*THE TASK*
Of the entries below, return only those lines from the line with "of another -/" to the line with "(s.emit f).part k = s.part k := rfl", exactly, both included.

*DATA FOR THIS TASK*
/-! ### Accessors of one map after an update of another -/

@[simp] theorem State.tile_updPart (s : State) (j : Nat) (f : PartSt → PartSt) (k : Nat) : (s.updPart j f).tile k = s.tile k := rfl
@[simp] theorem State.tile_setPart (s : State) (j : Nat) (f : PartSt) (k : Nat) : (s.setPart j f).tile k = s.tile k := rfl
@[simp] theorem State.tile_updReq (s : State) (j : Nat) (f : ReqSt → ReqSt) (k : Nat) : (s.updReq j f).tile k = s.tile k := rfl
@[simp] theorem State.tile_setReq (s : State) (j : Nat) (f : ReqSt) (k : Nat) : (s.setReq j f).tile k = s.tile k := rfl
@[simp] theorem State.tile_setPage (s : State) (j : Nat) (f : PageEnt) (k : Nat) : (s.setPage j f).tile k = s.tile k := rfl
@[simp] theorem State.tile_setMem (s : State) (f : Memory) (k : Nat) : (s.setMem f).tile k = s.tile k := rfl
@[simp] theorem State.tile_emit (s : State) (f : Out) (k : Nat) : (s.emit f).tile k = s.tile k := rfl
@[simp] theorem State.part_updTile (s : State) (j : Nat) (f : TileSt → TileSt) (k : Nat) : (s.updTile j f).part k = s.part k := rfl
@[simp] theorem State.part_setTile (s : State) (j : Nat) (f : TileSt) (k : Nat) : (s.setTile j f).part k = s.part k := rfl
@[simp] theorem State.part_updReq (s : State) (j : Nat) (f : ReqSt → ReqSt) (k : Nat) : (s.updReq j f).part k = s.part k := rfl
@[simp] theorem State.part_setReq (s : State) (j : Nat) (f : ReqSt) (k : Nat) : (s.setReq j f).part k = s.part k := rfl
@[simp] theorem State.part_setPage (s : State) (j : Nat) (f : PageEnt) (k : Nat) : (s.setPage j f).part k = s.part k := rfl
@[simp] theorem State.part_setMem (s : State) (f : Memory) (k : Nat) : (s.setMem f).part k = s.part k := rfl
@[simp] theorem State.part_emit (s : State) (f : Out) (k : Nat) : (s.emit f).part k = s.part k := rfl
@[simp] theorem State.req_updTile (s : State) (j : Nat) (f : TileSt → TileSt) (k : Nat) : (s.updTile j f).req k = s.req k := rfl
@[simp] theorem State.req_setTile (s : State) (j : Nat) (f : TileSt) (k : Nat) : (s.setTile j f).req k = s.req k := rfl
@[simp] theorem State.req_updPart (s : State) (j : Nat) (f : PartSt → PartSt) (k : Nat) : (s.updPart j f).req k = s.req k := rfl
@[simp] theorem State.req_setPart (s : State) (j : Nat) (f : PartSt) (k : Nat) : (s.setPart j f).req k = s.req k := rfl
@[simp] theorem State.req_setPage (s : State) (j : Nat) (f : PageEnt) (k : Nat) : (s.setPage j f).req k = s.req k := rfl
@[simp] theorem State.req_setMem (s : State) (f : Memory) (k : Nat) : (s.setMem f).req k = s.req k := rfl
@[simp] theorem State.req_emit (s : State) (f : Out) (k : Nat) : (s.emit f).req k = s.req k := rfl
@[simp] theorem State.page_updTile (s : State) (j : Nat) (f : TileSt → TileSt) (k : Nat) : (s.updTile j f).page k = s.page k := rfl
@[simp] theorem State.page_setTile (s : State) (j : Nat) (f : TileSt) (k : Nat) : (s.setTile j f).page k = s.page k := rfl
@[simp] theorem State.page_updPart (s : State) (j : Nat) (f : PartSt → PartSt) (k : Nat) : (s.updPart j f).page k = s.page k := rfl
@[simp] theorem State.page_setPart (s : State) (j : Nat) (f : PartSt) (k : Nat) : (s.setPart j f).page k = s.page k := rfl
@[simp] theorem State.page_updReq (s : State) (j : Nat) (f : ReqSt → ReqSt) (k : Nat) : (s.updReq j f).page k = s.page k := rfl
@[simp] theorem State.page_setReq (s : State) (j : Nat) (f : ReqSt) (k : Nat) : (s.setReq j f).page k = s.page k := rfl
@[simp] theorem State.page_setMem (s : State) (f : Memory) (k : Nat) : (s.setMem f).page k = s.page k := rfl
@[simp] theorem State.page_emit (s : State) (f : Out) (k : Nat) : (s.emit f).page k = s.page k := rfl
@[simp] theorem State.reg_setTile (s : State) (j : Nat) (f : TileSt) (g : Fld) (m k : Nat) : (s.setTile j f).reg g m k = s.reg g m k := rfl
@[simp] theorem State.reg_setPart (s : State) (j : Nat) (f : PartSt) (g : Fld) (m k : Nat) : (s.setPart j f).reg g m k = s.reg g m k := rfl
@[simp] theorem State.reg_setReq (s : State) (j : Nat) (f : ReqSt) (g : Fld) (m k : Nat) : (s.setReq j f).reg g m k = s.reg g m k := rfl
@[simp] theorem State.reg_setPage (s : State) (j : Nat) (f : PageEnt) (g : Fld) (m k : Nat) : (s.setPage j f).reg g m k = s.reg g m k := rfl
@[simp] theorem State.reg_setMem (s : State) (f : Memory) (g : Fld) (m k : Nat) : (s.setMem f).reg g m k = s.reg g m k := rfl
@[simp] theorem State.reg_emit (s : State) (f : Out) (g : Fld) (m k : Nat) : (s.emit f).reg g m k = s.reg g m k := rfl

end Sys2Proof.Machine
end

---

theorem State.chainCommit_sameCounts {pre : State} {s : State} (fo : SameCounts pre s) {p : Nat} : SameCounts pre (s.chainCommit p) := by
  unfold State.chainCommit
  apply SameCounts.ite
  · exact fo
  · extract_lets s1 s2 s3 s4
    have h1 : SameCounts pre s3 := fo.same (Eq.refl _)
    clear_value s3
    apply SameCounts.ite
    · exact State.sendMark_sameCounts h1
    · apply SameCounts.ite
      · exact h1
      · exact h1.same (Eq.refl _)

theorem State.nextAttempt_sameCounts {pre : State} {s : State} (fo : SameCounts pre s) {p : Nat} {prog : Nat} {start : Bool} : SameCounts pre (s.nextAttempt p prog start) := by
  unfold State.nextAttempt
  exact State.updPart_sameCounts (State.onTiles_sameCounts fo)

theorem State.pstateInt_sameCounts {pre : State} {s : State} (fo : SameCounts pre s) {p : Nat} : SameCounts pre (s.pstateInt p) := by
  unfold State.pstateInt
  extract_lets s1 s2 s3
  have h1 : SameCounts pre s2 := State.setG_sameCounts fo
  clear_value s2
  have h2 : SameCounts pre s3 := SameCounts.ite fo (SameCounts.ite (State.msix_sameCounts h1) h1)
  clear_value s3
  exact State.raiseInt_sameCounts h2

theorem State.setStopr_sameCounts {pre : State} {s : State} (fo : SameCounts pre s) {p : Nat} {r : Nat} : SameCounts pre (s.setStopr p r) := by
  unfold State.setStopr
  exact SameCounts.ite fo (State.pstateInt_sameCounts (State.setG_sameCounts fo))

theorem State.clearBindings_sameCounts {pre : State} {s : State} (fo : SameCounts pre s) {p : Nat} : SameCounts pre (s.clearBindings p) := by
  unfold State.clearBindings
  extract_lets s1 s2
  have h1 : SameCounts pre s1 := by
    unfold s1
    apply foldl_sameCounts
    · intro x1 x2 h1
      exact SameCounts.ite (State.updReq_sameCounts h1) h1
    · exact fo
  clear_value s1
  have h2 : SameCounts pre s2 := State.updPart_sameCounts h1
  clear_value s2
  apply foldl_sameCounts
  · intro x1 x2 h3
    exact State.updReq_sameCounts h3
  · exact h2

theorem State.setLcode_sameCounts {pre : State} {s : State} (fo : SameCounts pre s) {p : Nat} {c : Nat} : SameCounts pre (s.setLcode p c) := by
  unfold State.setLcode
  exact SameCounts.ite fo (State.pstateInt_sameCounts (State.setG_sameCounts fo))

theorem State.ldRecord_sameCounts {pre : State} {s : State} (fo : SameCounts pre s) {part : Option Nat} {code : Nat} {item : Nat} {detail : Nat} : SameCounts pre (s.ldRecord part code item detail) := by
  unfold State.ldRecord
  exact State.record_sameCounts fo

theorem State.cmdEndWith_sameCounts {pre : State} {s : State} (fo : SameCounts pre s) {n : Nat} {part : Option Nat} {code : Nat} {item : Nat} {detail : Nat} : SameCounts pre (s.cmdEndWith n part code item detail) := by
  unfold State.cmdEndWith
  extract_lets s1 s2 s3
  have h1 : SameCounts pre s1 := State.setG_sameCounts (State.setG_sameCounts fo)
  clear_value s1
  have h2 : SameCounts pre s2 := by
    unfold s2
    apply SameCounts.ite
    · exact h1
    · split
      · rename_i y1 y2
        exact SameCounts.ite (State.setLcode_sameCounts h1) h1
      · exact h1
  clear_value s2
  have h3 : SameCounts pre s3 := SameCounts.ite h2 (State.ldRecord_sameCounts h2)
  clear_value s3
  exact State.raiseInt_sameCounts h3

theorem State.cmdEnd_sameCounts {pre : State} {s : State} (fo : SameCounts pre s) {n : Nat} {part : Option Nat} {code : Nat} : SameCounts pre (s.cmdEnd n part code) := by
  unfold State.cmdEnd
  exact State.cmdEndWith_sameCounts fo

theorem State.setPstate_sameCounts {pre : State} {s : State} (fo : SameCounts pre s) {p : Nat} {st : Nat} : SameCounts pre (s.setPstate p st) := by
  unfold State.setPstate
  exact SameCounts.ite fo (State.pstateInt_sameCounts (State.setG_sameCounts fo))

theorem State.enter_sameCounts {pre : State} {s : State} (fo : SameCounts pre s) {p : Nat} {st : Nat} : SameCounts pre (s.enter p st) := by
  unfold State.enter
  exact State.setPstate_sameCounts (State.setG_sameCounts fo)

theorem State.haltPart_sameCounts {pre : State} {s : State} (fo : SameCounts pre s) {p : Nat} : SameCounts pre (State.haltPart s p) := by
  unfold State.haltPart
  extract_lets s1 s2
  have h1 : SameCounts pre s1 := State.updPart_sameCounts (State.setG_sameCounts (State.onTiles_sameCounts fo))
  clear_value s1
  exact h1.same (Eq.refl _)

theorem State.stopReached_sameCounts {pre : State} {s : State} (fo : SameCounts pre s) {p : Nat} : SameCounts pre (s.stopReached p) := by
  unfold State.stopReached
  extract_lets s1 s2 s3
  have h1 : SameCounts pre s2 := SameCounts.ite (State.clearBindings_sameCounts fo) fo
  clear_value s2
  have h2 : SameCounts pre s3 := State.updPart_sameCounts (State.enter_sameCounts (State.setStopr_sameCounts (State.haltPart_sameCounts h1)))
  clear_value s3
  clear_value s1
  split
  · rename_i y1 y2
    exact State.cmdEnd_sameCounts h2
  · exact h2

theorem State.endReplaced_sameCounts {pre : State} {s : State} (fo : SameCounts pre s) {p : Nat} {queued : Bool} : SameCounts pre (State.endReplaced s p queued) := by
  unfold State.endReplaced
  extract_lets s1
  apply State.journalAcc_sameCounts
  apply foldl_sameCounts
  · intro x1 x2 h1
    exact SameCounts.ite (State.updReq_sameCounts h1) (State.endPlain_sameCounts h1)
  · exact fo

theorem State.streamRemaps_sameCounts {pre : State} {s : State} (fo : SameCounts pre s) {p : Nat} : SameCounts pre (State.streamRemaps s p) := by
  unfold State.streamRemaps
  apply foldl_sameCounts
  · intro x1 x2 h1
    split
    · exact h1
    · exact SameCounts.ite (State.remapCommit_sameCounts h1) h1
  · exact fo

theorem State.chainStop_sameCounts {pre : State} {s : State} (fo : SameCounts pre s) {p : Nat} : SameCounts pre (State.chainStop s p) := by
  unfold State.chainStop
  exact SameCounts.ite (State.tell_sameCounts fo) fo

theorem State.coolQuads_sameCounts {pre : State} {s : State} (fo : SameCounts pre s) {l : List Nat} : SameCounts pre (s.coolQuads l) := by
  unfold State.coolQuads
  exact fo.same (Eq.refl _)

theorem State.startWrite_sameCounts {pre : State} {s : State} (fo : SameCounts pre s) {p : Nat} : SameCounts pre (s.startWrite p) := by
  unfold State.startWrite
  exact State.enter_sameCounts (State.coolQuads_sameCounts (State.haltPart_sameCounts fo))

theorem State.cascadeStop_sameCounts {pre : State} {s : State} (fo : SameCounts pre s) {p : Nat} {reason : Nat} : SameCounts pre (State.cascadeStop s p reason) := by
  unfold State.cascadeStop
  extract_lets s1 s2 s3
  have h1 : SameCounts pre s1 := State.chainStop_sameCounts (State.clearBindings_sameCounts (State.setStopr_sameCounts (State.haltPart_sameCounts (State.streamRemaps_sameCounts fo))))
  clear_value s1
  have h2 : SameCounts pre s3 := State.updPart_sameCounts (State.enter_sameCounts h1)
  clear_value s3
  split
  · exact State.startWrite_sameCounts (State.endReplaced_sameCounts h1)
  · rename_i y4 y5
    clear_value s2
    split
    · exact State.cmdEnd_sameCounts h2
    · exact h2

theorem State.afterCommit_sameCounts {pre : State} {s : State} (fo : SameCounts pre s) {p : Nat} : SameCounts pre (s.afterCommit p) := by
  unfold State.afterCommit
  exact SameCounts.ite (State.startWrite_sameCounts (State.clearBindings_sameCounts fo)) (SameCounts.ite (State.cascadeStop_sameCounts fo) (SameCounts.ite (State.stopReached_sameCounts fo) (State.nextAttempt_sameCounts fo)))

*SOLUTION TO THIS PROBLEM*
/-! ### Accessors of one map after an update of another -/

@[simp] theorem State.tile_updPart (s : State) (j : Nat) (f : PartSt → PartSt) (k : Nat) : (s.updPart j f).tile k = s.tile k := rfl
@[simp] theorem State.tile_setPart (s : State) (j : Nat) (f : PartSt) (k : Nat) : (s.setPart j f).tile k = s.tile k := rfl
@[simp] theorem State.tile_updReq (s : State) (j : Nat) (f : ReqSt → ReqSt) (k : Nat) : (s.updReq j f).tile k = s.tile k := rfl
@[simp] theorem State.tile_setReq (s : State) (j : Nat) (f : ReqSt) (k : Nat) : (s.setReq j f).tile k = s.tile k := rfl
@[simp] theorem State.tile_setPage (s : State) (j : Nat) (f : PageEnt) (k : Nat) : (s.setPage j f).tile k = s.tile k := rfl
@[simp] theorem State.tile_setMem (s : State) (f : Memory) (k : Nat) : (s.setMem f).tile k = s.tile k := rfl
@[simp] theorem State.tile_emit (s : State) (f : Out) (k : Nat) : (s.emit f).tile k = s.tile k := rfl
@[simp] theorem State.part_updTile (s : State) (j : Nat) (f : TileSt → TileSt) (k : Nat) : (s.updTile j f).part k = s.part k := rfl
@[simp] theorem State.part_setTile (s : State) (j : Nat) (f : TileSt) (k : Nat) : (s.setTile j f).part k = s.part k := rfl
@[simp] theorem State.part_updReq (s : State) (j : Nat) (f : ReqSt → ReqSt) (k : Nat) : (s.updReq j f).part k = s.part k := rfl
@[simp] theorem State.part_setReq (s : State) (j : Nat) (f : ReqSt) (k : Nat) : (s.setReq j f).part k = s.part k := rfl
@[simp] theorem State.part_setPage (s : State) (j : Nat) (f : PageEnt) (k : Nat) : (s.setPage j f).part k = s.part k := rfl
@[simp] theorem State.part_setMem (s : State) (f : Memory) (k : Nat) : (s.setMem f).part k = s.part k := rfl
@[simp] theorem State.part_emit (s : State) (f : Out) (k : Nat) : (s.emit f).part k = s.part k := rfl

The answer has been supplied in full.